Aiming to revolutionise the lives of millions of people who suffer from epilepsy and seizures, Australian medical device innovator Epiminder has raised $16 million to expand its ongoing clinical trial to sites in VIC, QLD and NSW.
Founded in 2018 by University of Melbourne researchers Professor Mark Cook, whose father had epilepsy, and Associate Professor Chris Williams, Epiminder’s implantable device monitors the brain’s electrical activity to detect epileptic seizures, paving the way for their eventual prediction.
Current shareholders Cochlear (ASX: COH), the Bionics Institute, the University of Melbourne and Seer Medical participated in the oversubscribed bridge financing round alongside private investors.
Seer itself raised $34 million in August 2021 towards its home monitoring technology for disorders including epilepsy, with Cochlear participating in that investment round as well.
“The thing that excites me is, I think this technology could be really transformational with regards to the impact on epilepsy patients,” Rohan Hoare, who was appointed CEO in 2020, tells Business News Australia.
“A startup company like ours is obviously burning cash as we don't have revenues, we have expenses,” he added.
“The additional capital gives us the runway to continue to do what we're doing relative to building the clinical evidence for the technology, and I think it's a huge endorsement by the existing shareholders and new shareholders of the value and potential of the ultra-long term recorder for epilepsy.”
Professor Cook’s research team has been studying seizures since 2005. After early trials, the team determined the best and least invasive method for long-term implanting electroencephalography (EEG) electrodes was under the scalp.
After first proving it was possible to record continuous EEG and transmit and analyse the data, the research team adopted machine-learning algorithms developed for an epilepsy diagnosis due to the large amounts of data produced.

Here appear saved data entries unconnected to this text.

-- ==== Sys2Proof/Laws/State.lean ====
section
/-! SUPPORT. What the updates of the state leave alone: one lemma for each update and field, and for each unit read by number. -/

namespace Sys2Proof.Machine

@[simp] theorem State.setCell_pending (s : State) (c : Nat) (x : Cell) : (s.setCell c x).pending = s.pending := rfl
@[simp] theorem State.setCell_ctl (s : State) (c : Nat) (x : Cell) : (s.setCell c x).ctl = s.ctl := rfl
@[simp] theorem State.setCell_blocks (s : State) (c : Nat) (x : Cell) : (s.setCell c x).blocks = s.blocks := rfl
@[simp] theorem State.setCell_engines (s : State) (c : Nat) (x : Cell) : (s.setCell c x).engines = s.engines := rfl
@[simp] theorem State.setCell_qps (s : State) (c : Nat) (x : Cell) : (s.setCell c x).qps = s.qps := rfl
@[simp] theorem State.setCell_mws (s : State) (c : Nat) (x : Cell) : (s.setCell c x).mws = s.mws := rfl
@[simp] theorem State.setCell_regions (s : State) (c : Nat) (x : Cell) : (s.setCell c x).regions = s.regions := rfl
@[simp] theorem State.setCell_slots (s : State) (c : Nat) (x : Cell) : (s.setCell c x).slots = s.slots := rfl
@[simp] theorem State.setCell_setters (s : State) (c : Nat) (x : Cell) : (s.setCell c x).setters = s.setters := rfl
@[simp] theorem State.setCell_adders (s : State) (c : Nat) (x : Cell) : (s.setCell c x).adders = s.adders := rfl
@[simp] theorem State.setCell_aslots (s : State) (c : Nat) (x : Cell) : (s.setCell c x).aslots = s.aslots := rfl
@[simp] theorem State.setCell_ports (s : State) (c : Nat) (x : Cell) : (s.setCell c x).ports = s.ports := rfl
@[simp] theorem State.setCell_fab (s : State) (c : Nat) (x : Cell) : (s.setCell c x).fab = s.fab := rfl
@[simp] theorem State.setCell_arbs (s : State) (c : Nat) (x : Cell) : (s.setCell c x).arbs = s.arbs := rfl
@[simp] theorem State.setCell_parts (s : State) (c : Nat) (x : Cell) : (s.setCell c x).parts = s.parts := rfl
@[simp] theorem State.setCell_sessions (s : State) (c : Nat) (x : Cell) : (s.setCell c x).sessions = s.sessions := rfl
@[simp] theorem State.setCell_cmds (s : State) (c : Nat) (x : Cell) : (s.setCell c x).cmds = s.cmds := rfl
@[simp] theorem State.setCell_eth (s : State) (c : Nat) (x : Cell) : (s.setCell c x).eth = s.eth := rfl
@[simp] theorem State.setCell_log (s : State) (c : Nat) (x : Cell) : (s.setCell c x).log = s.log := rfl
@[simp] theorem State.setCell_sram (s : State) (c : Nat) (x : Cell) : (s.setCell c x).sram = s.sram := rfl
@[simp] theorem State.setCell_lpddr (s : State) (c : Nat) (x : Cell) : (s.setCell c x).lpddr = s.lpddr := rfl
@[simp] theorem State.setCell_poison (s : State) (c : Nat) (x : Cell) : (s.setCell c x).poison = s.poison := rfl
@[simp] theorem State.setCell_sigs (s : State) (c : Nat) (x : Cell) : (s.setCell c x).sigs = s.sigs := rfl
@[simp] theorem State.setCell_rsigs (s : State) (c : Nat) (x : Cell) : (s.setCell c x).rsigs = s.rsigs := rfl
@[simp] theorem State.setCell_bmsgs (s : State) (c : Nat) (x : Cell) : (s.setCell c x).bmsgs = s.bmsgs := rfl
@[simp] theorem State.setCell_hmrefs (s : State) (c : Nat) (x : Cell) : (s.setCell c x).hmrefs = s.hmrefs := rfl
@[simp] theorem State.setCell_tiles (s : State) (c : Nat) (x : Cell) : (s.setCell c x).tiles = s.tiles := rfl
@[simp] theorem State.setCell_readies (s : State) (c : Nat) (x : Cell) : (s.setCell c x).readies = s.readies := rfl
@[simp] theorem State.setCell_gathered (s : State) (c : Nat) (x : Cell) : (s.setCell c x).gathered = s.gathered := rfl
@[simp] theorem State.setCell_vcontribs (s : State) (c : Nat) (x : Cell) : (s.setCell c x).vcontribs = s.vcontribs := rfl
@[simp] theorem State.setCell_inbox (s : State) (c : Nat) (x : Cell) : (s.setCell c x).inbox = s.inbox := rfl
@[simp] theorem State.setCell_bridgeq (s : State) (c : Nat) (x : Cell) : (s.setCell c x).bridgeq = s.bridgeq := rfl
@[simp] theorem State.setCell_wrefused (s : State) (c : Nat) (x : Cell) : (s.setCell c x).wrefused = s.wrefused := rfl
@[simp] theorem State.setCell_wtaken (s : State) (c : Nat) (x : Cell) : (s.setCell c x).wtaken = s.wtaken := rfl
@[simp] theorem State.setCell_breps (s : State) (c : Nat) (x : Cell) : (s.setCell c x).breps = s.breps := rfl
@[simp] theorem State.setCell_lreps (s : State) (c : Nat) (x : Cell) : (s.setCell c x).lreps = s.lreps := rfl
@[simp] theorem State.setCell_ethq (s : State) (c : Nat) (x : Cell) : (s.setCell c x).ethq = s.ethq := rfl
@[simp] theorem State.setCell_out (s : State) (c : Nat) (x : Cell) : (s.setCell c x).out = s.out := rfl
@[simp] theorem State.setCell_draws (s : State) (c : Nat) (x : Cell) : (s.setCell c x).draws = s.draws := rfl
@[simp] theorem State.setCell_block (s : State) (c : Nat) (x : Cell) (n : Nat) : (s.setCell c x).block n = s.block n := rfl
@[simp] theorem State.setCell_engine (s : State) (c : Nat) (x : Cell) (n : Nat) : (s.setCell c x).engine n = s.engine n := rfl
@[simp] theorem State.setCell_qp (s : State) (c : Nat) (x : Cell) (n : Nat) : (s.setCell c x).qp n = s.qp n := rfl
@[simp] theorem State.setCell_mw (s : State) (c : Nat) (x : Cell) (n : Nat) : (s.setCell c x).mw n = s.mw n := rfl
@[simp] theorem State.setCell_slot (s : State) (c : Nat) (x : Cell) (n : Nat) : (s.setCell c x).slot n = s.slot n := rfl
@[simp] theorem State.setCell_setter (s : State) (c : Nat) (x : Cell) (n : Nat) : (s.setCell c x).setter n = s.setter n := rfl
@[simp] theorem State.setCell_adder (s : State) (c : Nat) (x : Cell) (n : Nat) : (s.setCell c x).adder n = s.adder n := rfl
@[simp] theorem State.setCell_aslot (s : State) (c : Nat) (x : Cell) (n : Nat) : (s.setCell c x).aslot n = s.aslot n := rfl
@[simp] theorem State.setCell_region (s : State) (c : Nat) (x : Cell) (n : Nat) : (s.setCell c x).region n = s.region n := rfl
@[simp] theorem State.setCell_port (s : State) (c : Nat) (x : Cell) (n : Nat) : (s.setCell c x).port n = s.port n := rfl
@[simp] theorem State.setCell_part (s : State) (c : Nat) (x : Cell) (n : Nat) : (s.setCell c x).part n = s.part n := rfl
@[simp] theorem State.setCell_sess (s : State) (c : Nat) (x : Cell) (n : Nat) : (s.setCell c x).sess n = s.sess n := rfl
@[simp] theorem State.setCell_cmd (s : State) (c : Nat) (x : Cell) (n : Nat) : (s.setCell c x).cmd n = s.cmd n := rfl
@[simp] theorem State.setCell_arb (s : State) (c : Nat) (x : Cell) (n : Nat) : (s.setCell c x).arb n = s.arb n := rfl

“We are extremely pleased by the results obtained to date demonstrating significant long-term cycles of brain activity,” said co-founder Professor Cook, after encouraging early UMPIRE ('sUb-scalp Monitoring ePileptic seIzuREs') trial results which revealed cycles in epileptic brain activity.
“These cycles are allowing Epiminder and its partner Seer Medical to forecast seizure risk. Initial seizure forecasting results have recently been published in Frontiers of Neuroscience.”
Epiminder raised $10 million in initial investment prior to the commencement of its Phase I trial, which took place in St Vincent’s Hospital Melbourne in 2019.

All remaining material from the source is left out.